Per prima si muoveva Flori: entrava in camera, faceva tutto il giro del letto fino ad arrivare dalla parte in cui dormo io, avanzava fino all'altezza del mio viso e dopo avermi osservato un attimo (lo so, perché qualche volta ero già sveglia e l'ho spiata) poneva la zampa sulla coperta all'altezza del mio mento, la lasciava un momento e la metteva giù. Se io non davo segni di vita, ed io al primo tentativo non davo mai segni di vita, ci riprovava più e più volte, sempre con estrema delicatezza, fino a quando io tiravo una mano fuori dalle coperte, le facevo una carezza sulla testa e lei, come se quello fosse il segnale convenuto, e lo era, non so come e quando lo fosse diventato, ma lo era, lei saltava sul letto e si metteva ai miei piedi, proprio sull'orlo, per non dare il minimo fastidio.

Si fa la nanna


A questo punto la strada era libera, i permessi accordati, i divieti caduti e anche Sansone osava avanzare. Lui si fermava subito all'entrata della camera, dal lato del letto dove dorme il Marito e, senza chiedere, dopo avere fatto avanti e indietro lungo la sponda del letto, come una sentinella di vedetta, almeno sette o otto volte, saltava sul petto del Marito che gli faceva un po' di posto.

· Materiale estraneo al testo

/-- The fence's entry x once it has treated the spoke numbers of a list. -/
def fencedEntry (n : QpId) (x : Entry) (l : List SpokeId) : Entry :=
  { x with
    failed := (l.filterMap (s.memberFailure n)).foldl (keepLower LowestFailure.detail) x.failed
    flushes := x.flushes + (l.filter (s.memberFlushes n)).length }

/-- The state once fence e has taken queue pair n's posted-spoke set and treated the spoke numbers of a list. -/
def fenced (n : QpId) (e : EntryId) (l : List SpokeId) : State :=
  ({ s with sp.spokes := Vector.ofFn fun k => if k ∈ l then s.fencedSpoke n e k else s.spoke k }.setPosted n
    (Vector.replicate 8 .absent)).setEntry e (s.fencedEntry n (s.entry e) l)

section
variable (n : QpId) (e : EntryId) (l : List SpokeId)

@[simp] theorem fenced_entry_self : (s.fenced n e l).entry e = s.fencedEntry n (s.entry e) l := setEntry_entry_self _ _ _

@[simp] theorem fenced_spoke (k : SpokeId) :
    (s.fenced n e l).spoke k = if k ∈ l then s.fencedSpoke n e k else s.spoke k := by
  simp [fenced, spoke, setEntry, setPosted]

@[simp] theorem fenced_isLogical (k : SpokeId) : (s.fenced n e l).isLogical k = s.isLogical k := rfl

/-- A fence leaves the link states of the spokes. -/
theorem fenced_spoke_state (k : SpokeId) : ((s.fenced n e l).spoke k).state = (s.spoke k).state := by
  rw [fenced_spoke]
  split <;> rfl

/-- Before any member is treated the set alone is taken. -/
theorem fenced_nil : s.fenced n e [] = s.setPosted n (Vector.replicate 8 .absent) := by
  have hs : (Vector.ofFn fun k => s.spoke k) = s.sp.spokes := by
    ext k hk
    all_goals simp [spoke]
  have he : (s.setPosted n (Vector.replicate 8 .absent)).setEntry e (s.entry e) = s.setPosted n (Vector.replicate 8 .absent) := by
    simp [setEntry, setPosted, entry]
  simp only [fenced, List.not_mem_nil, if_false, hs]
  exact he

end

/-- What the treatment of one member more adds to the fence's entry. -/
theorem fencedEntry_concat (n : QpId) (x : Entry) (l : List SpokeId) (k : SpokeId) :
    s.fencedEntry n x (l ++ [k]) =
      { s.fencedEntry n x l with
        failed := (s.memberFailure n k).elim (s.fencedEntry n x l).failed
          (keepLower LowestFailure.detail (s.fencedEntry n x l).failed)
        flushes := (s.fencedEntry n x l).flushes + if s.memberFlushes n k = true then 1 else 0 } := by
  simp only [fencedEntry, List.filterMap_append, List.foldl_append, List.filter_append, List.length_append, Nat.add_assoc]
  congr 2
  · cases h : s.memberFailure n k <;> simp [h]
  · cases h : s.memberFlushes n k <;> simp [h]

/-- One member more: its spoke's record and the fence's entry are replaced. -/
theorem fenced_concat (n : QpId) (e : EntryId) (l : List SpokeId) (k : SpokeId) :
    s.fenced n e (l ++ [k]) =
      ((s.fenced n e l).setSpoke k (s.fencedSpoke n e k)).setEntry e (s.fencedEntry n (s.entry e) (l ++ [k])) := by
  have hs : (Vector.ofFn fun j => if j ∈ l ++ [k] then s.fencedSpoke n e j else s.spoke j) =
      (Vector.ofFn fun j => if j ∈ l then s.fencedSpoke n e j else s.spoke j).set k (s.fencedSpoke n e k) := by
    ext1 j hj
    simp only [Vector.getElem_ofFn, Vector.getElem_set, List.mem_append, List.mem_singleton]
    by_cases h : k.val = j
    · subst h
      simp
    · simp [h, Fin.ext_iff, eq_comm]
  simp only [fenced, hs]
  simp [setEntry, setSpoke, setPosted]

/-- A member that takes no flush request changes the fence's account alone. -/
theorem fenced_concat_of_not_flushes {n : QpId} {k : SpokeId} (h : s.memberFlushes n k = false) (e : EntryId) {l : List SpokeId}
    (hk : k ∉ l) :
    s.fenced n e (l ++ [k]) =
      (s.fenced n e l).modEntry e fun x =>
        { x with failed := (s.memberFailure n k).elim x.failed (keepLower LowestFailure.detail x.failed) } := by
  have hspoke : s.fencedSpoke n e k = (s.fenced n e l).spoke k := by simp [fencedSpoke, h, hk]
  rw [fenced_concat, fencedEntry_concat, hspoke, setSpoke_self, modEntry, fenced_entry_self]
  simp [h]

Dopo questi avvicinamenti continuavamo a dormire tutti e quattro, uno sull'altro per un paio d'ore ancora, fino a quando il letto non diventava improvvisamente troppo piccolo e ci faceva capire che era di alzarsi.

Questo accadeva tutte le mattine in cui la sveglia non suonava presto e mi domando: ma se i cani non hanno il senso del tempo, come facevano a sapere che la sveglia non avrebbe suonato? Che dopo pochi minuti non ci saremmo alzati per andare al lavoro? Come potevano sapere che era sabato, domenica, Natale o Ferragosto?

giovedì 10 novembre 2011

81 di 365 - Compiti e poco tempo

Grazie agli amici di lovedogblog.com, che hanno segnalato questo sito, ho trovato queste bellissime e divertenti fotografie http://www.thedailytail.com/pictures/aww-moments-with-animals-critters-cute/

Stasera ho pochissimo tempo, sto cercando di terminare i compiti della seconda lezione del corso di sceneggiatura che sto seguendo, ma non riesco a produrre nulla di buono... Accipicchia!